Ciri watak dan ekspresi sikap hidup manusia utuh (Thoby M. Karaeng):
- Jujur: manusia yang terbuka dan hidup bagi orang lain tanpa mencari keuntungan dan kepentingan diri sendiri melulu;
- Setia (pribadi integral): kesetiaan dan kepercayaan memungkinkan semakin meluasnya jangkauan pengaruh seorang manusia utuh terhadap orang lain/ pribadi lain;
- Bijaksana: cinta dan pengertian menjadi mercusuar kebijaksanaan manusia dalam seluruh kegiatan yang memberi isi dan nilai kepada hidupnya sekaligus menjadi manusia untuk orang lain;
- Taat: kemauan adalah disiplin yang identik dengan ketaatan. Tanpa displin dan taat, hidup manusia berada dalam proses kehancuran, tidak ada konsentrasi, apalagi orientasi;
- Keberanian: "Keberanian tidak datang begitu saja. Keberanian harus dipelajari. Lebih jauh dari itu, keberanian harus diamalkan." —Pramoedya Ananta Toer.

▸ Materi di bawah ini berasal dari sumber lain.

-- ==== Sys2Proof/Laws/KeepOps.lean ====
section
/-! SUPPORT. What the shared operations of Ops, Kill, Counters, Pfx, ReqTable, PartReset, Log, Operands and Flags keep: the queue, and the canonical form of the registers
and of every memory. -/

namespace Sys2Proof.Machine

/-- The queue is `P` and the tables are canonical. -/
structure Good (P : List Instr) (s : State) : Prop where
  pend : s.pending = P
  regs : Tab.wf regReset s.regs = true
  live : Tab.wf regReset s.live = true
  mem : Tab.wf zeroByte s.mem = true
  poison : Tab.wf noBit s.poison = true
  host : Tab.wf zeroByte s.host = true
  flash : Tab.wf flashByte s.flash = true
  sram : Tab.wf zeroByte s.sram = true
  prog : Tab.wf zero128 s.prog = true
  curd : Tab.wf zero32 s.curd = true

theorem Good.ite {P : List Instr} {c : Prop} [Decidable c] {a b : State} (ha : Good P a) (hb : Good P b) :
    Good P (if c then a else b) := by split <;> assumption

theorem Good.foldl {P : List Instr} {β : Type} {f : State → β → State} {l : List β} {s : State} (h : Good P s)
    (hf : ∀ s b, Good P s → Good P (f s b)) : Good P (l.foldl f s) := by
  induction l generalizing s with
  | nil => exact h
  | cons b l ih => exact ih (hf _ _ h)

/-- A fold over a pair or a structure that carries a state. -/
theorem Good.fold {P : List Instr} {α β : Type} (g : α → State) {f : α → β → α} {l : List β} {a : α} (h : Good P (g a))
    (hf : ∀ a b, Good P (g a) → Good P (g (f a b))) : Good P (g (l.foldl f a)) := by
  induction l generalizing a with
  | nil => exact h
  | cons b l ih => exact ih (hf _ _ h)

theorem Good.fst {P : List Instr} {α : Type} {x : State × α} {t : State} {a : α} (e : x = (t, a)) (h : Good P x.1) : Good P t := by
  subst e; exact h

theorem Good.snd {P : List Instr} {α : Type} {x : α × State} {t : State} {a : α} (e : x = (a, t)) (h : Good P x.2) : Good P t := by
  subst e; exact h

theorem Good.mid {P : List Instr} {α β : Type} {x : α × β × State} {t : State} {a : α} {b : β} (e : x = (a, b, t))
    (h : Good P x.2.2) : Good P t := by
  subst e; exact h

/-- An update that touches neither the queue nor these tables. -/
theorem Good.lit {P : List Instr} {s : State} {xpending : List Instr} {xregs : Tab W64} {xlive : Tab W64} {xmem : Tab Byte} {xpoison : Tab Bool} {xhost : Tab Byte} {xflash : Tab Byte} {xsram : Tab Byte} {xprog : Tab (BitVec 128)} {xcurd : Tab W32} {xvats : Tab VatX} {xdirty : Tab Dirty} {xwithdrawn : List (Nat × Nat)} {xclaims : List Claim} {xstreams : Tab Stream} {xtags : List TagUse} {xtagWait : List Nat} {xtagTurn : Nat} {xdnet : List DPkt} {xgets : List GetEntry} {xlayout : Layout} {xmsi : Tab Msi} {xports : Tab PortX} {xbreaks : List (Nat × Nat)} {xsent : List Sent} {xretired : List W64} {xgeom : Geom} {xreqs : Tab ReqX} {xpasses : List Pass} {xpackDue : List (Nat × Nat)} {xclosed : List Nat} {xorder : Nat} {xdests : Tab DestX} {xpfcPaused : List Nat} {xtenant : Tab (BitVec 128)} {xfills : List (Nat × Nat × Nat)} {xbudgetRem : Tab Nat} {xduty : Tab Nat} {xdutyWant : List (Nat × Nat)} {xmboxFunc : Nat} {xgetRetry : List Nat} {xbpresLost : List Nat} {xslowBy : Nat} {xnumVfs : Nat} {xvfEnable : Bool} {xrings : Tab Ring} {xringTurn : Nat} {xshWin : Tab W64} {xlaunches : List Launch} {xops : List ShOp} {xmsixTab : Tab Byte} {xboot : Boot} {xdoms : List Domain} {xrelaying : Option Relay} {xsec : Sec} {xpwr : Pwr} {xpcFailed : Tab (Option Nat)} {xlastSync : Nat} {xstepped : Bool} {xmgmtStatus : Nat} {xtapStatus : Nat} {xtapData : W64} {xtapUnlocked : Bool} {xregOut : List Pkt} {xbw : Tab Nat} {xdumpSeq : Nat} {xfree : Nat}
    (hpending : xpending = s.pending) (hregs : xregs = s.regs) (hlive : xlive = s.live) (hmem : xmem = s.mem) (hpoison : xpoison = s.poison) (hhost : xhost = s.host) (hflash : xflash = s.flash) (hsram : xsram = s.sram) (hprog : xprog = s.prog) (hcurd : xcurd = s.curd)
    (h : Good P s) : Good P ⟨xpending, xregs, xlive, xmem, xpoison, xhost, xflash, xsram, xprog, xcurd, xvats, xdirty, xwithdrawn, xclaims, xstreams, xtags, xtagWait, xtagTurn, xdnet, xgets, xlayout, xmsi, xports, xbreaks, xsent, xretired, xgeom, xreqs, xpasses, xpackDue, xclosed, xorder, xdests, xpfcPaused, xtenant, xfills, xbudgetRem, xduty, xdutyWant, xmboxFunc, xgetRetry, xbpresLost, xslowBy, xnumVfs, xvfEnable, xrings, xringTurn, xshWin, xlaunches, xops, xmsixTab, xboot, xdoms, xrelaying, xsec, xpwr, xpcFailed, xlastSync, xstepped, xmgmtStatus, xtapStatus, xtapData, xtapUnlocked, xregOut, xbw, xdumpSeq, xfree⟩ := by
  subst hpending hregs hlive hmem hpoison hhost hflash hsram hprog hcurd
  exact ⟨h.pend, h.regs, h.live, h.mem, h.poison, h.host, h.flash, h.sram, h.prog, h.curd⟩

theorem Good.mid1 {P : List Instr} {α β : Type} {x : α × State × β} {t : State} {a : α} {b : β} (e : x = (a, t, b))
    (h : Good P x.2.1) : Good P t := by
  subst e; exact h

theorem Good.accfst {P : List Instr} {α : Type} {x : Acc × α} {t : Acc} {a : α} (e : x = (t, a)) (h : Good P x.1.s) : Good P t.s := by
  subst e; exact h

theorem Good.accsnd {P : List Instr} {α : Type} {x : α × Acc} {t : Acc} {a : α} (e : x = (a, t)) (h : Good P x.2.s) : Good P t.s := by
  subst e; exact h


theorem State.wr_good {P : List Instr} {s : State} (h : Good P s) (r : Reg) (x : W64) :
    Good P (State.wr s r x) := by
  unfold State.wr
  with_reducible (repeat' (first
      | assumption | apply Good.pend | apply Good.regs (P := P) | apply Good.live (P := P) | apply Good.mem (P := P)
      | apply Good.poison (P := P) | apply Good.host (P := P) | apply Good.flash (P := P) | apply Good.sram (P := P)
      | apply Good.prog (P := P) | apply Good.curd (P := P) | apply Tab.wf_set
      | ((refine ⟨?_, ?_, ?_, ?_, ?_, ?_, ?_, ?_, ?_, ?_⟩) <;> dsimp only)))

theorem State.load_good {P : List Instr} {s : State} (h : Good P s) (r : Reg) (x : W64) :
    Good P (State.load s r x) := by
  unfold State.load
  with_reducible (repeat' (first | assumption | apply State.wr_good))

theorem State.put_good {P : List Instr} {s : State} (h : Good P s) (r : Reg) (f : Fld) (n : Nat) :
    Good P (State.put s r f n) := by
  unfold State.put
  with_reducible (repeat' (first | assumption | apply State.wr_good))

theorem State.bump_good {P : List Instr} {s : State} (h : Good P s) (r : Reg) (f : Fld) (n : Nat) :
    Good P (State.bump s r f n) := by
  unfold State.bump
  with_reducible (repeat' (first | assumption | apply State.put_good))

theorem State.apply_good {P : List Instr} {s : State} (h : Good P s) (r : Reg) :
    Good P (State.apply s r) := by
  unfold State.apply
  with_reducible (repeat' (first
      | assumption | apply Good.pend | apply Good.regs (P := P) | apply Good.live (P := P) | apply Good.mem (P := P)
      | apply Good.poison (P := P) | apply Good.host (P := P) | apply Good.flash (P := P) | apply Good.sram (P := P)
      | apply Good.prog (P := P) | apply Good.curd (P := P) | apply Tab.wf_set
      | ((refine ⟨?_, ?_, ?_, ?_, ?_, ?_, ?_, ?_, ?_, ?_⟩) <;> dsimp only)))

theorem State.fresh_good {P : List Instr} {s : State} (h : Good P s)  :
    Good P (State.fresh s).2 := by
  unfold State.fresh
  with_reducible (repeat' (first
      | assumption | dsimp only | refine Good.lit rfl rfl rfl rfl rfl rfl rfl rfl rfl rfl ?_))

- Tenang: menerima diri sendiri dan mengakui secara sportif, menguasai diri dari segala goncangan alias kesabaran, seni mendengarkan (merasa diri terlibat dalam proses komunikasi);
- Rasa Hormat: penghargaan terhadap orang lain, menghargai dan menghormati kepribadian.
Gimana? Teoritis sekali bukan rangkuman dari buku non fiksiku ini? Udah pakai ciri-ciri menurut sang ahli pula hehe. Kesimpulannya, menurut penulis cinta itu punya beberapa tingkatan yang menggambarkan kualitas pribadi setiap orang pula. Dan tingkat cinta kepada manusia yang paling tinggi ada pada seorang Ibu, bukan hanya menjadi tolok ukur pribadi pencinta—ibu juga mempunyai cinta suci yang tak bisa ditandingi oleh siapapun. Selain itu, segala sesuatu yang kita lakukan tak lepas dari kehendak Tuhan termasuk rasa cinta. Maka cintailah Tuhanmu segenap hati, maka kamu tak akan sengsara dan kecewa dalam kehidupan cinta-mencinta yang fana ini. Adapula sebuah kalimat paling favorit dari Erich Fromm yang dikutip oleh penulis tentang proses mencari cinta ini yakni semakin keras manusia ingin selalu dicintai, maka ia akan mengalami kekecewaan dan penderitaan bertubi-tubi. Sebaliknya, sebuah nilai mencintai justru lebih dahsyat kebahagiaannya.